### Exercise goal
The entries below should be output exactly as written.

Dataset entries
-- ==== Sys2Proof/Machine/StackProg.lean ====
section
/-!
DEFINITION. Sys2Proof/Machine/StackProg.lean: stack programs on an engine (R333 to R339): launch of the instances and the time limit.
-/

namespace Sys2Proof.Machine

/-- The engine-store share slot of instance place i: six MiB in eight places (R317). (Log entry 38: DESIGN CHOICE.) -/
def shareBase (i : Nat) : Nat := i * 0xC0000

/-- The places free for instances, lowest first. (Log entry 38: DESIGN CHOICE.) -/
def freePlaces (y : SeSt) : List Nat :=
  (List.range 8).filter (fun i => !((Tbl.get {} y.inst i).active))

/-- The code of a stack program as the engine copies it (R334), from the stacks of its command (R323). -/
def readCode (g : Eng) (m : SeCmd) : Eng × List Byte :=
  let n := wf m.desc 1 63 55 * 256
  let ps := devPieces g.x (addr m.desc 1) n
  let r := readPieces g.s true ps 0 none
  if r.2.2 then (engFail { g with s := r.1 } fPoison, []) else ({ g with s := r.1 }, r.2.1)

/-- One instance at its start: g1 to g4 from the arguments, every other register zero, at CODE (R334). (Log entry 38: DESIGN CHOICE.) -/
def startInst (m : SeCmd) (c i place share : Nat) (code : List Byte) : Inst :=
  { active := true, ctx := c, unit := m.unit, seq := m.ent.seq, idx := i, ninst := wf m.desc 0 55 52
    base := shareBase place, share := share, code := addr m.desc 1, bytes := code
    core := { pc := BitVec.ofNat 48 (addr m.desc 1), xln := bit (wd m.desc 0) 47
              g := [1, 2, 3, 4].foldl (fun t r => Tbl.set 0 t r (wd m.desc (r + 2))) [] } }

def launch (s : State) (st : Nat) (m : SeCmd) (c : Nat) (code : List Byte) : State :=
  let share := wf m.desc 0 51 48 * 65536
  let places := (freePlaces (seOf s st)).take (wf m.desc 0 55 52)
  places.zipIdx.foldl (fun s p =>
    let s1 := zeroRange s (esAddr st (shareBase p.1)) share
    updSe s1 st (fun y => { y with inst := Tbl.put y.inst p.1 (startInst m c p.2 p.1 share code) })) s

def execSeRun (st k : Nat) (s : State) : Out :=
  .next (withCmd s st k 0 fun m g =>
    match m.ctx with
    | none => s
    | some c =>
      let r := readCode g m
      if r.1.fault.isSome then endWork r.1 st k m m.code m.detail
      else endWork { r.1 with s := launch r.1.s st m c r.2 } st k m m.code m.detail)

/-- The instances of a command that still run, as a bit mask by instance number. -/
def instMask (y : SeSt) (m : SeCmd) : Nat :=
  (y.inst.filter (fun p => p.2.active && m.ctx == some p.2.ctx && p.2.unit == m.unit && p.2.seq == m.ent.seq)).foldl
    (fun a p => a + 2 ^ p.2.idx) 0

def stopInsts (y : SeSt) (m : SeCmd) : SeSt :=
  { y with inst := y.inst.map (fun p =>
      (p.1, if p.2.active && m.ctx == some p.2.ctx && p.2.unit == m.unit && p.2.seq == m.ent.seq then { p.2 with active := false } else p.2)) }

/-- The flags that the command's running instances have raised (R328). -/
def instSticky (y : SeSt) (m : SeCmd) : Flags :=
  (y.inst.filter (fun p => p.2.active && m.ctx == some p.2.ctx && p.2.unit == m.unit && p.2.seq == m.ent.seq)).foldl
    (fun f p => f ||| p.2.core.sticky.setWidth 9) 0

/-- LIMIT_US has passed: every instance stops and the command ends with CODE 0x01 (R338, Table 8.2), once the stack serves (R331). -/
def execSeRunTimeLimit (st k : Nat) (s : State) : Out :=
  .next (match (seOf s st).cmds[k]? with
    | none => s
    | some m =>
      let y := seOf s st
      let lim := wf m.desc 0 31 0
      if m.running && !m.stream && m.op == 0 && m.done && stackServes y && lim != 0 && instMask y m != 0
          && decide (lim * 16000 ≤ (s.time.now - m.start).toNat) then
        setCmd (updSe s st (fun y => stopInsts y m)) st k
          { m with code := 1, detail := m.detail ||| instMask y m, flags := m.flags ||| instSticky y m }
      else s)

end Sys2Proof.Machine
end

### Response for this exercise
-- ==== Sys2Proof/Machine/StackProg.lean ====
section
/-!
DEFINITION. Sys2Proof/Machine/StackProg.lean: stack programs on an engine (R333 to R339): launch of the instances and the time limit.
-/

namespace Sys2Proof.Machine

/-- The engine-store share slot of instance place i: six MiB in eight places (R317). (Log entry 38: DESIGN CHOICE.) -/
def shareBase (i : Nat) : Nat := i * 0xC0000

/-- The places free for instances, lowest first. (Log entry 38: DESIGN CHOICE.) -/
def freePlaces (y : SeSt) : List Nat :=
  (List.range 8).filter (fun i => !((Tbl.get {} y.inst i).active))

/-- The code of a stack program as the engine copies it (R334), from the stacks of its command (R323). -/
def readCode (g : Eng) (m : SeCmd) : Eng × List Byte :=
  let n := wf m.desc 1 63 55 * 256
  let ps := devPieces g.x (addr m.desc 1) n
  let r := readPieces g.s true ps 0 none
  if r.2.2 then (engFail { g with s := r.1 } fPoison, []) else ({ g with s := r.1 }, r.2.1)

/-- One instance at its start: g1 to g4 from the arguments, every other register zero, at CODE (R334). (Log entry 38: DESIGN CHOICE.) -/
def startInst (m : SeCmd) (c i place share : Nat) (code : List Byte) : Inst :=
  { active := true, ctx := c, unit := m.unit, seq := m.ent.seq, idx := i, ninst := wf m.desc 0 55 52
    base := shareBase place, share := share, code := addr m.desc 1, bytes := code
    core := { pc := BitVec.ofNat 48 (addr m.desc 1), xln := bit (wd m.desc 0) 47
              g := [1, 2, 3, 4].foldl (fun t r => Tbl.set 0 t r (wd m.desc (r + 2))) [] } }

def launch (s : State) (st : Nat) (m : SeCmd) (c : Nat) (code : List Byte) : State :=
  let share := wf m.desc 0 51 48 * 65536
  let places := (freePlaces (seOf s st)).take (wf m.desc 0 55 52)
  places.zipIdx.foldl (fun s p =>
    let s1 := zeroRange s (esAddr st (shareBase p.1)) share
    updSe s1 st (fun y => { y with inst := Tbl.put y.inst p.1 (startInst m c p.2 p.1 share code) })) s

def execSeRun (st k : Nat) (s : State) : Out :=
  .next (withCmd s st k 0 fun m g =>
    match m.ctx with
    | none => s
    | some c =>
      let r := readCode g m
      if r.1.fault.isSome then endWork r.1 st k m m.code m.detail
      else endWork { r.1 with s := launch r.1.s st m c r.2 } st k m m.code m.detail)

/-- The instances of a command that still run, as a bit mask by instance number. -/
def instMask (y : SeSt) (m : SeCmd) : Nat :=
  (y.inst.filter (fun p => p.2.active && m.ctx == some p.2.ctx && p.2.unit == m.unit && p.2.seq == m.ent.seq)).foldl
    (fun a p => a + 2 ^ p.2.idx) 0

def stopInsts (y : SeSt) (m : SeCmd) : SeSt :=
  { y with inst := y.inst.map (fun p =>
      (p.1, if p.2.active && m.ctx == some p.2.ctx && p.2.unit == m.unit && p.2.seq == m.ent.seq then { p.2 with active := false } else p.2)) }

/-- The flags that the command's running instances have raised (R328). -/
def instSticky (y : SeSt) (m : SeCmd) : Flags :=
  (y.inst.filter (fun p => p.2.active && m.ctx == some p.2.ctx && p.2.unit == m.unit && p.2.seq == m.ent.seq)).foldl
    (fun f p => f ||| p.2.core.sticky.setWidth 9) 0

/-- LIMIT_US has passed: every instance stops and the command ends with CODE 0x01 (R338, Table 8.2), once the stack serves (R331). -/
def execSeRunTimeLimit (st k : Nat) (s : State) : Out :=
  .next (match (seOf s st).cmds[k]? with
    | none => s
    | some m =>
      let y := seOf s st
      let lim := wf m.desc 0 31 0
      if m.running && !m.stream && m.op == 0 && m.done && stackServes y && lim != 0 && instMask y m != 0
          && decide (lim * 16000 ≤ (s.time.now - m.start).toNat) then
        setCmd (updSe s st (fun y => stopInsts y m)) st k
          { m with code := 1, detail := m.detail ||| instMask y m, flags := m.flags ||| instSticky y m }
      else s)

end Sys2Proof.Machine
end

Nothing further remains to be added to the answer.